→ **ASSIGNMENT**: The records below hold a stretch from the line with "(moveAllowed st qpERR" through the line with "(moveAllowed (s.qpState q) n = true"; return exactly those lines, ends included, and nothing more.

++++++

/-! ### Remote access (chapter 15) -/

/-- Queue pairs and regions (R353 to R357, R374): a move that Table 15-3 allows, with the fields that it requires, is taken at the next boundary;
any other is refused. COMMIT of a FREE entry that keeps Table 15-2 reads the entry now and acts at the boundary; RELEASE needs a VALID one. -/
def Obligations.QueuePairsAndRegions : Prop :=
  ∀ (s : State) (q : Nat), s.canonical = true → s.writable = true → s.serving = true →
    (∀ st : Nat, moveAllowed st qpRESET = true ∧ (moveAllowed st qpINIT = true ↔ st = qpRESET) ∧ (moveAllowed st qpRTR = true ↔ st = qpINIT) ∧
      (moveAllowed st qpRTS = true ↔ st = qpRTR ∨ st = qpSQD) ∧ (moveAllowed st qpSQD = true ↔ st = qpRTS) ∧
      (moveAllowed st qpERR = true ↔ st = qpINIT ∨ st = qpRTR ∨ st = qpRTS ∨ st = qpSQD)) ∧
    (∀ c n, (c, n) ∈ [(Instr.qpReset, qpRESET), (.qpInit, qpINIT), (.qpRtr, qpRTR), (.qpRts, qpRTS), (.qpSqd, qpSQD), (.qpErr, qpERR)] →
      (s.reg RDMA.QP_SELECT.off).toNat = q →
      (moveAllowed (s.qpState q) n = true → s.moveFields q (s.qpState q) n = true →
        exec c s = .next (s.recorded (s.atBoundary (.qpMove q n)) RDMA.QP_CTRL.off q (BitVec.ofNat 32 n))) ∧
      (moveAllowed (s.qpState q) n = false ∨ s.moveFields q (s.qpState q) n = false →
        exec c s = .next (s.illegal 0 causeState RDMA.QP_CTRL.off n))) ∧
    ((s.reg RDMA.REGION_SELECT.off).toNat = q →
      (s.rgState q = 0 → (s.readEntry q).entryOk q = true →
        exec .commitCmd s = .next (s.recorded ((s.readEntry q).atBoundary (.regionCommit q)) RDMA.REGION_CTRL.off q 1#32)) ∧
      (s.rgState q ≠ 0 ∨ (s.readEntry q).entryOk q = false →
        exec .commitCmd s = .next (s.illegal 0 causeState RDMA.REGION_CTRL.off 1)) ∧
      (s.rgState q = 1 → exec .regionRelease s = .next (s.recorded (s.atBoundary (.regionRelease q)) RDMA.REGION_CTRL.off q 2#32)) ∧
      (s.rgState q ≠ 1 → exec .regionRelease s = .next (s.illegal 0 causeState RDMA.REGION_CTRL.off 2)))

/-- Host regions as the responder serves them (R350, R351, R362 to R365, R368, R370, R371): a packet of another source is counted and not answered; a CE
mark is answered with a CNP; a packet the QP's kind does not take gets an invalid-request NAK, unanswered in SQD; the payload goes through the port's
inbound buffer, which drops what it has no room for unless PFC is on; on a standard QP the PSN decides. A WRITE whose bytes lie in a VALID HOST region
that allows it places its payload there and nowhere else; one that does not gets an access NAK and writes nothing. A sprayed packet too far ahead is
dropped, one that came before is only counted; a FLUSH is answered when what precedes it is whole. How fast the buffer drains is a free value (log
133). -/
def Obligations.HostRegions : Prop :=
  ∀ (s u v : State) (port : Nat) (p : Packet) (q : Nat),
    (∀ c, c ∈ [Instr.rdmaWrite port p, .sprayWrite port p, .flush port p, .flushResponse port p, .rdmaAck port p, .sprayAck port p, .cnp port p] →
      (∀ t : State, s.packetFor port p = (t, none) → exec c s = .next t) ∧
      (s.working = true → s.portMode port = 1 → s.linkUp port = true → p.qpn = q + 0x100 → q < 16384 → p.icrcOk = true → p.udpDst = 4791 →
        s.ipAt RDMA.QP_REMOTE_IP.off q ≠ p.srcIp → exec c s = .next (s.sat RDMA.FOREIGN_PACKETS.COUNT))) ∧
    (s.packetFor port p = (s, some q) → s.qpState q = qpRTR ∨ s.qpState q = qpRTS ∨ s.qpState q = qpSQD →
      s.draining (s.pdOwner (s.qpPd q)) = false → u = (if p.ce then s.sendCnp q else s) →
      (∀ c ops spray, (c, ops, spray) ∈ [(Instr.rdmaWrite port p, [bthFirst, bthMiddle, bthLast, bthOnly], false),
          (.sprayWrite port p, [bthSpray], true), (.flush port p, [bthFlush], decide (0 < s.sprayPaths q))] →
        (ops.contains p.opcode = false ∨ spray ≠ decide (0 < s.sprayPaths q) ∨ (p.opcode = bthFlush ∧ (p.globalVis = false ∨ p.regionRange = false)) →
          (s.qpState q = qpSQD → exec c s = .next u) ∧ (s.qpState q ≠ qpSQD → exec c s = .next (u.nakInvalid q p.psn))) ∧
        (s.supported q p ops spray = true → u.bufferIn port q p.payload.length = (v, false) → exec c s = .next v)) ∧
      (u.rdma.held = [] → p.payload ≠ [] → p.payload.length ≤ 256 * 1024 → u.bufferIn port q p.payload.length =
        ({ u with rdma := { u.rdma with held := [(q, p.payload.length)] } }, true)) ∧
      (u.bufferIn port q p.payload.length = (v, true) →
        (s.sprayPaths q = 0 → [bthFirst, bthMiddle, bthLast, bthOnly].contains p.opcode = true →
          (p.psn = (v.qp q).rqPsn → exec (.rdmaWrite port p) s = .next (v.takeWrite q p)) ∧
          (p.psn ≠ (v.qp q).rqPsn → before24 p.psn (v.qp q).rqPsn = true →
            exec (.rdmaWrite port p) s = .next (v.respond q bthAck (add24 (v.qp q).rqPsn (2 ^ 24 - 1)) 0)) ∧
          (p.psn ≠ (v.qp q).rqPsn → before24 p.psn (v.qp q).rqPsn = false →
            exec (.rdmaWrite port p) s = .next (v.respond q bthAck (v.qp q).rqPsn 1))) ∧
        (0 < s.sprayPaths q → p.opcode = bthSpray → exec (.sprayWrite port p) s = .next (v.takeSpray q p)) ∧
        (p.opcode = bthFlush → p.globalVis = true → p.regionRange = true →
          (s.sprayPaths q = 0 → p.psn = (v.qp q).rqPsn →
            (v.hostRegion q p.rkey p.va p.length 1 false = none → exec (.flush port p) s = .next (v.nakAccess q p p.va)) ∧
            (∀ r, v.hostRegion q p.rkey p.va p.length 1 false = some r →
              (p.malformed = true → exec (.flush port p) s = .next (v.nakInvalid q p.psn)) ∧
              (p.malformed = false → exec (.flush port p) s = .next (((v.established q).setQp
                { (v.established q).qp q with rqPsn := add24 ((v.established q).qp q).rqPsn 1 }).respond q bthFlushResp p.psn 0)))) ∧
          (∀ r, 0 < s.sprayPaths q → v.hostRegion q p.rkey p.va p.length 1 false = some r → p.malformed = false →
            before24 p.psn ((v.established q).qp q).basePsn = false → ((v.established q).qp q).psns.contains p.psn = false →
            exec (.flush port p) s = .next (((v.established q).setQp
              ({ (v.established q).qp q with flushes := ((v.established q).qp q).flushes ++ [p.psn] }.mark p.psn)).answerFlushes q))))) ∧
    (∀ r a t, v.canonical = true → p.opcode = bthOnly → (v.qp q).inMsgs = [] → p.malformed = false → p.length = p.payload.length →
      p.payload ≠ [] → p.length ≤ v.qpMtu q → v.hostRegion q p.rkey p.va p.payload.length 0 false = some r → v.rgCounter r = 0 →
      a = v.rgBase r + p.va → t = v.takeWrite q p →
      (∀ k b, p.payload[k]? = some b → t.memByte (a + k) = b) ∧
      (∀ x, (∀ k < p.payload.length, hostAddr x ≠ hostAddr (a + k)) → t.memByte x = v.memByte x) ∧
      ∃ ack : Packet, t.out = v.out ++ [.packet (v.qpPort q) ack] ∧ ack.opcode = bthAck ∧ ack.psn = p.psn ∧ ack.syndrome = 0) ∧
    (p.opcode = bthOnly → (v.qp q).inMsgs = [] → v.hostRegion q p.rkey p.va p.payload.length 0 false = none →
      v.takeWrite q p = v.nakAccess q p p.va ∧ (v.nakAccess q p p.va).hmem = v.hmem) ∧
    (1024 ≤ (p.msn + 2 ^ 24 - (v.qp q).cumMsn) % 2 ^ 24 → before24 p.msn (v.qp q).cumMsn = false → v.takeSpray q p = v) ∧
    ((p.msn + 2 ^ 24 - (v.qp q).cumMsn) % 2 ^ 24 < 1024 → (v.qp q).psns.contains p.psn = true → v.takeSpray q p = v.countAcks q) ∧
    (s.working = true → s.qpState q = qpRTR ∨ s.qpState q = qpRTS ∨ s.qpState q = qpSQD → (s.qp q).unacked ≠ 0 →
      exec (.sprayAckSend q) s = .next (s.sendSprayAck q)) ∧
    ((s.qp q).unacked = 0 → exec (.sprayAckSend q) s = .next s)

++++++

→ **EXERCISE SOLUTION**:
      (moveAllowed st qpERR = true ↔ st = qpINIT ∨ st = qpRTR ∨ st = qpRTS ∨ st = qpSQD)) ∧
    (∀ c n, (c, n) ∈ [(Instr.qpReset, qpRESET), (.qpInit, qpINIT), (.qpRtr, qpRTR), (.qpRts, qpRTS), (.qpSqd, qpSQD), (.qpErr, qpERR)] →
      (s.reg RDMA.QP_SELECT.off).toNat = q →
      (moveAllowed (s.qpState q) n = true → s.moveFields q (s.qpState q) n = true →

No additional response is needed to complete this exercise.